Tuesday, April 24, 2012

Balloon.

Ok first i must admit that this new layout or timeline or whatever they call for blogger makes me dizzy. As well as the fb new timeline. Still cant get my head thru it.

Hopefully by time it will become easier.

I've just cleaned the toilets, not the spring clean but only sweeping the floor of water. And i sprained my waist. Owh my.. since when that my body becomes so manja. Baru je sapu air, belum lagi berus lantai. The husband was asking me to stop and let him do it later, but me just being me, i cant let something (dirt) pass in front of my eyes without trying to clear it. Pagi tadi dah lewat to school but i still managed to spring clean the sink in our toilet. Well, the husband didnt know it since after he got home from work this evening. :p

I've been feeling so fatigue and short of breath these days that i woke up every morning wishing that im a housewife. haha. It's not easy for me to move like i used to before and i even have to be pulled up time nak bangun dari katil or the couch while watching the tv. Im thanking God for the transfer that i got earlier this year. i can be with the husband and he really is a saviour. Sometimes i felt so bad asking him to do this and that while im just lying there (like a fat whale) in front of the tv being lavish by him.

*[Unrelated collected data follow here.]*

/-! ## The end of a frame sent (R15, R16, R183) -/

theorem headerByte3_eq (h : Header) : headerByte3 h =
    BitVec.ofNat 8 (64 * h.cls.val + (if h.stale then 32 else 0) + h.age.toNat) := by
  have key : ∀ (c : Class) (st : Bool) (a : BitVec 4), BitVec.ofNat 2 c.val ++ BitVec.ofBool st ++ 0#1 ++ a =
      BitVec.ofNat 8 (64 * c.val + (if st then 32 else 0) + a.toNat) := by decide
  exact key h.cls h.stale h.age

/-- The port once the frame of entry `e` has been sent on it (R16). -/
def PortState.frameDone (P : PortState) (e : Entry) (frame : List Byte) : PortState :=
  { (P.endSending e).tally .txFrames with sent := P.sent ++ [.frame frame] }

section
variable (P : PortState) (e : Entry) (frame : List Byte)

@[simp] theorem PortState.frameDone_link : (P.frameDone e frame).link = P.link := rfl
@[simp] theorem PortState.frameDone_rx : (P.frameDone e frame).rx = P.rx := rfl
@[simp] theorem PortState.frameDone_tx : (P.frameDone e frame).tx = .idle := rfl
@[simp] theorem PortState.frameDone_cfg : (P.frameDone e frame).cfg = P.cfg := rfl
@[simp] theorem PortState.frameDone_partnerHold : (P.frameDone e frame).partnerHold = P.partnerHold := rfl
@[simp] theorem PortState.frameDone_sent : (P.frameDone e frame).sent = P.sent ++ [.frame frame] := rfl
@[simp] theorem PortState.frameDone_queues : (P.frameDone e frame).queues = (P.dropHead e.hdr.cls).queues := rfl
@[simp] theorem PortState.frameDone_ctr : (P.frameDone e frame).ctr = P.ctr.update bump .txFrames := rfl

end

theorem State.frameSent_eq (hr : s.agent.resetPending = none) :
    s.frameSent p e = (s.onPort p (·.frameDone e (s.frameBytes e))).release e.buf := by
  have hf := State.release_frame (s.onPort p (·.frameDone e (s.frameBytes e))) e.buf
  obtain ⟨-, -, -, -, -, -, -, hagent, -, -, -⟩ := hf.tables
  exact State.reportEntry_none _ e ((congrArg Agent.resetPending hagent).trans hr)

theorem exec_txEnd_sending (h : s.ports[p].tx = .sending e) :
    exec (.txEnd p) s = .next ((s.frameSent p e).askNext p).finish := by
  show execTxEnd p s = _
  simp only [execTxEnd, h]

/-- An UP port is the only one that sends (R2 to R8). -/
theorem PortState.LinkLaw.sending_up (h : P.LinkLaw) (htx : P.tx = .sending e) : P.link = .up := by
  obtain ⟨-, -, -, -, -, hout⟩ := h
  by_contra hl
  obtain ⟨-, hidle, -⟩ := hout hl
  rw [htx] at hidle; cases hidle

/-- `u` is `s` with the frame of entry `e` sent on port `p` and the entry gone, before the transmitter asks (R16). -/
structure State.FrameOff (p : Port) (e : Entry) (s u : State) : Prop where
  frame : (s.onPort p (·.frameDone e (s.frameBytes e))).FlowFrame u
  count : u.store.count = vset s.store.count e.buf (s.store.count[e.buf] - 1)

theorem State.frameSent_off (hr : s.agent.resetPending = none) : State.FrameOff p e s (s.frameSent p e) := by
  rw [State.frameSent_eq hr]
  exact ⟨State.release_frame _ _, (State.release_store _ _).1⟩

theorem State.FrameOff.tables (h : State.FrameOff p e s u) : s.SameTables u :=
  State.SameTables.trans ⟨rfl, rfl, rfl, rfl, rfl, rfl, rfl, rfl, rfl, rfl, rfl⟩ h.frame.tables

theorem State.FrameOff.port (h : State.FrameOff p e s u) :
    (s.ports[p].frameDone e (s.frameBytes e)).FlowOnly (u.ports[p]) := by
  have := h.frame.ports p
  rwa [State.onPort_get] at this

theorem State.FrameOff.settled (h : State.FrameOff p e s u) (hr : s.agent.resetPending = none) :
    u.agent.resetPending = none := by
  obtain ⟨-, -, -, -, -, -, -, hagent, -, -, -⟩ := h.tables
  rw [hagent]; exact hr

theorem State.FrameOff.queue (h : State.FrameOff p e s u) (c : Class) :
    u.ports[p].queues[c] = if c = e.hdr.cls then s.ports[p].queues[e.hdr.cls].tail else s.ports[p].queues[c] := by
  obtain ⟨-, -, -, -, -, -, hq, -, -⟩ := h.port.fields
  rw [hq, PortState.frameDone_queues]
  exact vset_fin _ _ _ _

theorem State.FrameOff.sorted (h : State.FrameOff p e s u) (hs : s.ports[p].Sorted) : u.ports[p].Sorted := by
  intro c x hx
  rw [h.queue] at hx
  split at hx
  · next hc => rw [hc]; exact hs _ x (List.mem_of_mem_tail hx)
  · exact hs c x hx

/-- Once the frame is off, a transmitter that is not held is served from the queues without its entry (R16, R99). -/
theorem State.FrameOff.tx (h : State.FrameOff p e s u) (hlaw : s.PortLaw) (hd : s.resetDue = false)
    (hr : s.agent.resetPending = none) (htx : s.ports[p].tx = .sending e) :
    (s.ports[p].partnerHold = true → (u.askNext p).ports[p].tx = .idle) ∧
      (s.ports[p].partnerHold = false → (u.askNext p).ports[p].tx =
        match (s.ports[p].dropHead e.hdr.cls).firstSurvivor s.now with
        | some x => .sending x
        | none => .idle) := by
  obtain ⟨hlink, -, hidle, hcfg, hhold, -, hqueues, -, -⟩ := h.port.fields
  simp only [PortState.frameDone_link, PortState.frameDone_tx, PortState.frameDone_cfg, PortState.frameDone_partnerHold,
    PortState.frameDone_queues] at hlink hidle hcfg hhold hqueues
  have hup : u.ports[p].link = .up := hlink.trans ((hlaw p).2.1.sending_up htx)
  have hnow : u.now = s.now := h.tables.2.2.1
  have hsurv : u.ports[p].firstSurvivor s.now = (s.ports[p].dropHead e.hdr.cls).firstSurvivor s.now :=
    PortState.firstSurvivor_congr (PortState.surviving_congr hqueues hcfg)
  refine ⟨fun hh => ?_, fun hh => ?_⟩
  · rw [State.askNext_held (hhold.trans hh)]; exact hidle
  · have hserved := State.askNext_served (h.sorted (hlaw p).1.sorted) (h.settled hr) (h.frame.due.trans hd) hup
      (hhold.trans hh) hidle
    rw [hnow] at hserved
    rw [← hsurv]
    cases hx : u.ports[p].firstSurvivor s.now with
    | some x => exact (hserved.chosen x hx).1
    | none => exact (hserved.emptied hx).1.trans hidle

/-- The entry's reference ends at its END, and no expiry that follows touches its buffer unless an expired entry names it
(R16, R100). -/
theorem State.FrameOff.counted (h : State.FrameOff p e s u)
    (hne : ∀ c : Class, ∀ x ∈ s.ports[p].queues[c], s.ports[p].expired s.now x = true → x.buf ≠ e.buf) :
    (u.askNext p).store.count[e.buf] = s.store.count[e.buf] - 1 := by
  have hspares : State.Spares p e.buf u := by
    intro c x hx hexp
    obtain ⟨-, -, -, hcfg, -⟩ := h.port.fields
    have hexp' : s.ports[p].expired s.now x = true := by
      rw [h.tables.2.2.1] at hexp
      simpa only [PortState.expired, hcfg, PortState.frameDone_cfg] using hexp
    rw [h.queue] at hx
    split at hx
    · exact hne _ x (List.mem_of_mem_tail hx) hexp'
    · exact hne c x hx hexp'
  rw [(u.askNext_frame p).counts e.buf hspares, h.count, Fin.getElem_fin, vset_get_self]

/-- Settles O13: the frame on the line, then what the release of its entry and the next choice leave. -/
theorem txEndSendsRebuiltFrameAndServesNext : Obligations.TxEndSendsRebuiltFrameAndServesNext := by
  unfold Obligations.TxEndSendsRebuiltFrameAndServesNext
  intro p s e htx hlaw hd hr
  have hexec := exec_txEnd_sending htx
  have hoff := State.frameSent_off (p := p) (e := e) hr
  generalize s.frameSent p e = u at hexec hoff
  obtain ⟨hheld, hfree⟩ := hoff.tx hlaw hd hr htx
  have hcount := hoff.counted
  have hask := u.askNext_frame p
  generalize u.askNext p = t at hexec hask hheld hfree hcount
  obtain ⟨hrx, hlink, hcfg, -, -, hline, hframes⟩ := hask.port.fields
  obtain ⟨hlink', hrx', -, hcfg', -, -, -, hctr', hline'⟩ := hoff.port.fields
  rw [hlink', PortState.frameDone_link] at hlink
  rw [hrx', PortState.frameDone_rx] at hrx
  rw [hcfg', PortState.frameDone_cfg] at hcfg
  rw [hline', PortState.frameDone_sent] at hline
  rw [hctr', PortState.frameDone_ctr] at hframes
  have hdue : t.resetDue = false := (hask.settled (hoff.settled hr)).trans (hoff.frame.due.trans hd)
  refine ⟨t, by rw [hexec, State.finish_of_settled _ hdue], ⟨s.frameBytes e, hline, ?onLine⟩,
    hframes, ?own, ?other, hheld, hfree, hcount, hrx, hlink, hcfg, ?ports, hask.mem.trans hoff.frame.mem,
    hoff.frame.events.trans hask.events, hoff.tables.trans hask.tables⟩
  case onLine =>
    rw [← headerByte3_eq]
    simp [State.frameBytes, State.checkedBytes, headerBytes]
  case own =>
    have := hask.queues e.hdr.cls
    rwa [hoff.queue, if_pos rfl] at this
  case other =>
    intro c hc
    have := hask.queues c
    rwa [hoff.queue, if_neg hc] at this
  case ports =>
    intro q hq
    have := (hoff.frame.ports q).trans (hask.others q hq)
    rwa [State.onPort_get_ne s _ hq] at this

/-! ## The hold deadline (R20, R105, R106) -/

theorem PortState.waiting_unflushed (P : PortState) (c : Class) :
    (P.waiting c).length + (P.unflushed c).length = P.queues[c].length := by
  unfold PortState.waiting PortState.unflushed
  split
  · cases P.queues[c] <;> simp
  · simp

My current weight is over-exceeding and i cant deny that its going to reach angka '7' in front by the time i deliver my little one. i feel bloated, huge, bulging everywhere in my body, so heavy that my weight always put the pressure on my heels. im like a ballon. just that im getting bigger.

I just cant wait for my long holiday. But a part of me dont want it because i'll be leaving my husband here alone for that time while im at the hometown for maternity leave. i cant imagine he lives alone in our house here without me to friend him. and the fact that he will need to travel 70 minutes to and fro to his school.

i know you can do it baby. and whatever happen just remember that im just a phone call away. :*  


2 comments:

Jarod Yong said...

so sweet!
I hope I can be such a supportive husband too one day! =)

sd. said...

well u'll never know until u jump urself into it. i know u'll do just fine. perhaps better.